• REQUIRED WORK:
Write out the entries below exactly, from the first line to the one with "12) && decide (fn.toNat ≤ 1)", both ends included.
────────────────
-- ==== Sys2Proof/Machine/CheckCode.lean ====
section
/-! DEFINITION. The image checker's properties of the spindle code: encoding, and the analysis of every turn program along every path, with
an unsigned interval for every register: control flow, confinement, port timing and throughput (R52, R53, R77, R98–R123, R155–R158,
R164–R167, R220, R252, R670). DEDUCED, log entry 146. -/

namespace Sys2Proof.Machine

/-! ## 0x03 Encoding (R98, R103–R106, R117, R670) -/

/-- Fields of an instruction that its operation does not name, or values that its chapter does not define: none is used (R104, R106, R670). No
spindle bundle holds MTSR, SYSC or RFT, or an SN outside 0–3 (R164). -/
def opFieldsOk : Op → Bool
  | .bswap _ _ fn => decide (fn.toNat ≤ 2)
  | .shli _ _ i | .shri _ _ i | .sari _ _ i => decide (i.toNat < 64)
  | .plog _ _ b fn => decide (fn.toNat ≤ 5) && (decide (fn.toNat < 4) || b = 0)
  | .stc _ _ _ fn => fn = 0
  | .vlog _ _ b k fn => decide (fn.toNat ≤ 7) && (fn = 4 || fn = 5 || k = 0) && (decide (fn.toNat < 6) || b = 0)
  | .vadd _ _ _ fn => decide (fn.toNat < 8)
  | .vshuf _ _ _ _ fn => fn = 0
  | .vbrev _ _ fn => decide (fn.toNat ≤ 2)
  | .vclmul _ _ _ fn => decide (fn.toNat < 4)
  | .vgfmul _ _ _ fn => decide (fn.toNat ≤ 1)
  | .vgfx _ _ fn => decide (fn.toNat ≤ 3)
  | .spush _ port _ => pushPorts.contains port.toNat
  | .spop _ port _ => popPorts.contains port.toNat
  | .scmd _ port _ _ => cmdPorts.contains port.toNat
  | .sstat _ port fn => decide (port.toNat ≤ 12) && decide (fn.toNat ≤ 1)
  | .mfsr _ sn => decide (sn.toNat ≤ 3)
  | .cache _ sn => decide (sn.toNat ≤ 3)
  | .mtsr _ _ | .sysc _ | .rft => false
  | _ => true

/-- Slot `k`'s word of a bundle. -/
def bundleWord (w : BitVec 128) (k : Nat) : BitVec 32 := (w >>> (32 * k)).setWidth 32

/-- A slot word is a defined instruction in a slot that allows it, with 0 in every bit that it does not name. -/
def wordOk (k : Nat) (w : BitVec 32) : Bool :=
  match decodeSlot w with
  | (pn, pr, some op) => (opAct op).slots.contains k && encodeSlot pn pr op = w && opFieldsOk op
  | _ => false

/-- A bundle keeps its encoding. -/
def bundleOk (w : BitVec 128) : Bool := (List.range 4).all (fun k => wordOk k (bundleWord w k))

/-- The first spindle of a mask. -/
def firstSpindle (m : BitVec 64) : Nat := ((List.range 64).find? (bit m)).getD 0xFFFF

/-- A failure at the bundle at address `a` of spindle `n`. -/
def codeFail (v deck a n cycle : Nat) : Fail := { verdict := v, what := 1, deck := deck, at_ := a, res := n, cycle := cycle }

/-- Property 0x03. -/
def encodingFail (im : Image) : Option Fail :=
  im.code.findSome? (fun c => c.words.zipIdx.findSome? (fun x =>
    need (bundleOk x.1) (codeFail 3 0xF (c.addr + 16 * x.2) (firstSpindle c.mask) 0)))

/-! ## Intervals (R166) -/

/-- A closed interval of unsigned 64-bit numbers. -/
abbrev Iv := Nat × Nat

/-- Every number. -/
def ivAll : Iv := (0, 2 ^ 64 - 1)

/-- One number. -/
def ivOne (n : Nat) : Iv := (n % 2 ^ 64, n % 2 ^ 64)

/-- An interval holds one number. -/
def ivSingle (a : Iv) : Bool := a.1 = a.2

/-- The sums of two intervals, where they do not straddle 2^64. -/
def ivAdd (a b : Iv) : Iv :=
  if a.2 + b.2 < 2 ^ 64 then (a.1 + b.1, a.2 + b.2)
  else if 2 ^ 64 ≤ a.1 + b.1 then (a.1 + b.1 - 2 ^ 64, a.2 + b.2 - 2 ^ 64) else ivAll

/-- The conjunctions with a known mask. -/
def ivMask (a : Iv) (m : Nat) : Iv := if ivSingle a then ivOne (a.1 &&& m) else (0, min a.2 m)

/-- The conjunctions of two intervals, one of them known. -/
def ivAnd (a b : Iv) : Iv := if ivSingle b then ivMask a b.1 else if ivSingle a then ivMask b a.1 else ivAll

/-- The shifts to the left by a known count, where no bit is lost. -/
def ivShl (a : Iv) (k : Nat) : Iv := if a.2 * 2 ^ k < 2 ^ 64 then (a.1 * 2 ^ k, a.2 * 2 ^ k) else ivAll

/-- A sign-extended immediate as an unsigned number. -/
def immNat {w : Nat} (i : BitVec w) : Nat := (i.signExtend 64).toNat

/-- The truth of a < b, unsigned: (0, 0) false, (1, 1) true, (0, 1) not known. -/
def ivLtu (a b : Iv) : Iv := if a.2 < b.1 then (1, 1) else if b.2 ≤ a.1 then (0, 0) else (0, 1)

/-- An interval of signed numbers, each 2^63 higher; every number where it straddles the signs. -/
def ivSigned (a : Iv) : Iv :=
  if a.2 < 2 ^ 63 then (a.1 + 2 ^ 63, a.2 + 2 ^ 63) else if 2 ^ 63 ≤ a.1 then (a.1 - 2 ^ 63, a.2 - 2 ^ 63) else ivAll

/-- The truth of a = b. -/
def ivEq (a b : Iv) : Iv :=
  if ivSingle a && ivSingle b && a.1 = b.1 then (1, 1) else if a.2 < b.1 || b.2 < a.1 then (0, 0) else (0, 1)

/-- The other truth. -/
def ivNot (a : Iv) : Iv := (1 - a.2, 1 - a.1)

/-- PLOG on truths (R106). -/
def ivPlog (fn : Nat) (a b : Iv) : Iv :=
  if fn = 0 then (min a.1 b.1, min a.2 b.2) else if fn = 1 then (max a.1 b.1, max a.2 b.2)
  else if fn = 2 then (if ivSingle a && ivSingle b then ivOne (if a.1 = b.1 then 0 else 1) else (0, 1))
  else if fn = 3 then (min a.1 (ivNot b).1, min a.2 (ivNot b).2) else if fn = 4 then ivNot a else a

/-! ## Registers by number: g registers from 0, the lanes of v registers from 64, p registers from 128 -/

/-- Lane `k` of v register `v`. -/
def laneNo (v : BitVec 4) (k : Nat) : Nat := 64 + 4 * v.toNat + k

/-- A p register. -/
def predNo (p : BitVec 3) : Nat := 128 + p.toNat

/-- The lanes of a v register. -/
def laneNos (v : BitVec 4) : List Nat := (List.range 4).map (laneNo v)

/-- The g, v (first lane) and p registers that an instruction names, whether it reads or writes them (R167). -/
def opNames : Op → List Nat
  | .nop | .br _ | .end_ | .sysc _ | .rft => []
  | .add d a b | .sub d a b | .and_ d a b | .or_ d a b | .xor_ d a b | .shl d a b | .shr d a b | .sar d a b | .mul d a b | .mulhu d a b
  | .stc d a b _ => [d.toNat, a.toNat, b.toNat]
  | .sel d a b fn => [d.toNat, a.toNat, b.toNat, predNo fn]
  | .clz d a | .popc d a | .bswap d a _ => [d.toNat, a.toNat]
  | .addi d a _ | .andi d a _ | .ori d a _ | .xori d a _ | .shli d a _ | .shri d a _ | .sari d a _ => [d.toNat, a.toNat]
  | .movi d _ | .movs d _ | .mfsr d _ => [d.toNat]
  | .cmpeq d a b | .cmpne d a b | .cmplt d a b | .cmpltu d a b | .cmpge d a b | .cmpgeu d a b => [predNo d, a.toNat, b.toNat]
  | .cmpeqi d a _ | .cmplti d a _ | .cmpltui d a _ => [predNo d, a.toNat]
  | .plog d a b _ => [predNo d, predNo a, predNo b]
  | .ldb d a _ | .ldh d a _ | .ldw d a _ | .ldd d a _ | .stb d a _ | .sth d a _ | .stw d a _ | .std d a _ | .ldl d a _ => [d.toNat, a.toNat]
  | .vld v a _ | .vst v a _ | .vxacc v a _ => [laneNo v 0, a.toNat]
  | .vlog d a b k fn =>
    [laneNo d 0, laneNo a 0] ++ (if fn.toNat < 6 then [laneNo b 0] else []) ++ (if fn = 4 ∨ fn = 5 then [laneNo k 0] else [])
  | .vshuf d a b k _ => [laneNo d 0, laneNo a 0, laneNo b 0, laneNo k 0]
  | .vadd d a b _ | .vclmul d a b _ | .vgfmul d a b _ => [laneNo d 0, laneNo a 0, laneNo b 0]
  | .vbrev d a _ | .vgfx d a _ => [laneNo d 0, laneNo a 0]
  | .vmovg v g _ | .vinsg v g _ | .vsplat v g => [laneNo v 0, g.toNat]
  | .spush v _ pq | .spop v _ pq | .scmd v _ pq _ => [laneNo v 0, predNo pq]
  | .sstat g _ _ => [g.toNat]
  | .brl _ => [63]
  | .bri a | .cache a _ | .mtsr _ a => [a.toNat]

/-- The register that a compare with an immediate writes, and the one it reads, where it is CMPLTI or CMPLTUI. -/
def loopCompare : Op → Option (Nat × Nat)
  | .cmplti d a _ | .cmpltui d a _ => some (predNo d, a.toNat)
  | _ => none

/-- An instruction adds a positive constant to a register. -/
def loopAdd : Op → Option Nat
  | .addi d a i => if d = a && decide (1 ≤ i.toInt) then some d.toNat else none
  | _ => none

/-- The g and p registers that an instruction writes. -/
def opWrites : Op → List Nat
  | .add d _ _ | .sub d _ _ | .and_ d _ _ | .or_ d _ _ | .xor_ d _ _ | .shl d _ _ | .shr d _ _ | .sar d _ _ | .mul d _ _ | .mulhu d _ _
  | .sel d _ _ _ | .clz d _ | .popc d _ | .bswap d _ _ | .addi d _ _ | .andi d _ _ | .ori d _ _ | .xori d _ _ | .shli d _ _ | .shri d _ _
  | .sari d _ _ | .movi d _ | .movs d _ | .mfsr d _ | .ldb d _ _ | .ldh d _ _ | .ldw d _ _ | .ldd d _ _ | .ldl d _ _ => [d.toNat]
  | .stc _ _ b _ => [b.toNat]
  | .cmpeq d _ _ | .cmpne d _ _ | .cmplt d _ _ | .cmpltu d _ _ | .cmpge d _ _ | .cmpgeu d _ _ | .cmpeqi d _ _ | .cmplti d _ _
  | .cmpltui d _ _ | .plog d _ _ _ => [predNo d]
  | .vmovg _ g _ | .sstat g _ _ => [g.toNat]
  | .spush _ _ pq | .spop _ _ pq | .scmd _ _ pq _ => [predNo pq]
  | .brl _ => [63]
  | _ => []

/-! ## A path through a turn program -/

/-- What is checked: an image's deck, a spindle, a turn of the period, and the property whose failures are looked for. -/
structure CodeEnv where
  im   : Image
  deck : Deck
  held : List Held
  n    : Nat
  turn : Nat
  prop : Nat

/-- An open descriptor of a port on a path: units still to push, its bundle, the cycle it opened in, and the resource of its slot. -/
structure PathDesc where
  left : Nat := 0
  addr : Nat := 0
  at_  : Nat := 0
  res  : Nat := 0
  stop : Nat := 0
  deriving DecidableEq, Repr

/-- A unit that will be ready to pop: the cycle, the cycle its slot ends in, and the bundle that asked for it. -/
structure PathUnit where
  ready : Nat := 0
  stop  : Nat := 0
  addr  : Nat := 0
  deriving DecidableEq, Repr

/-- A path: the cycle, counted from the start of the spindle's first turn, and the fetch sequence, the bundles left after END, the registers, the results in flight (register, value, cycle), whether
g63 holds a link, the open descriptors by port, the cycle of each port's last push, the units of DIN and COUT, and the bytes sent on
each transmit path. -/
structure Path where
  cyc  : Nat := 0
  a0   : Nat := 0
  a1   : Nat := 0
  a2   : Nat := 0
  left : Option Nat := none
  regs : SMap Iv := []
  fly  : List (Nat × Iv × Nat) := []
  link : Bool := false
  open_ : List (Nat × PathDesc) := []
  last : SMap (Option Nat) := []
  din  : List PathUnit := []
  cout : List PathUnit := []
  tx   : SMap Nat := []
  deriving DecidableEq, Repr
────────────────
• TASK OUTPUT:
-- ==== Sys2Proof/Machine/CheckCode.lean ====
section
/-! DEFINITION. The image checker's properties of the spindle code: encoding, and the analysis of every turn program along every path, with
an unsigned interval for every register: control flow, confinement, port timing and throughput (R52, R53, R77, R98–R123, R155–R158,
R164–R167, R220, R252, R670). DEDUCED, log entry 146. -/

namespace Sys2Proof.Machine

/-! ## 0x03 Encoding (R98, R103–R106, R117, R670) -/

/-- Fields of an instruction that its operation does not name, or values that its chapter does not define: none is used (R104, R106, R670). No
spindle bundle holds MTSR, SYSC or RFT, or an SN outside 0–3 (R164). -/
def opFieldsOk : Op → Bool
  | .bswap _ _ fn => decide (fn.toNat ≤ 2)
  | .shli _ _ i | .shri _ _ i | .sari _ _ i => decide (i.toNat < 64)
  | .plog _ _ b fn => decide (fn.toNat ≤ 5) && (decide (fn.toNat < 4) || b = 0)
  | .stc _ _ _ fn => fn = 0
  | .vlog _ _ b k fn => decide (fn.toNat ≤ 7) && (fn = 4 || fn = 5 || k = 0) && (decide (fn.toNat < 6) || b = 0)
  | .vadd _ _ _ fn => decide (fn.toNat < 8)
  | .vshuf _ _ _ _ fn => fn = 0
  | .vbrev _ _ fn => decide (fn.toNat ≤ 2)
  | .vclmul _ _ _ fn => decide (fn.toNat < 4)
  | .vgfmul _ _ _ fn => decide (fn.toNat ≤ 1)
  | .vgfx _ _ fn => decide (fn.toNat ≤ 3)
  | .spush _ port _ => pushPorts.contains port.toNat
  | .spop _ port _ => popPorts.contains port.toNat
  | .scmd _ port _ _ => cmdPorts.contains port.toNat
  | .sstat _ port fn => decide (port.toNat ≤ 12) && decide (fn.toNat ≤ 1)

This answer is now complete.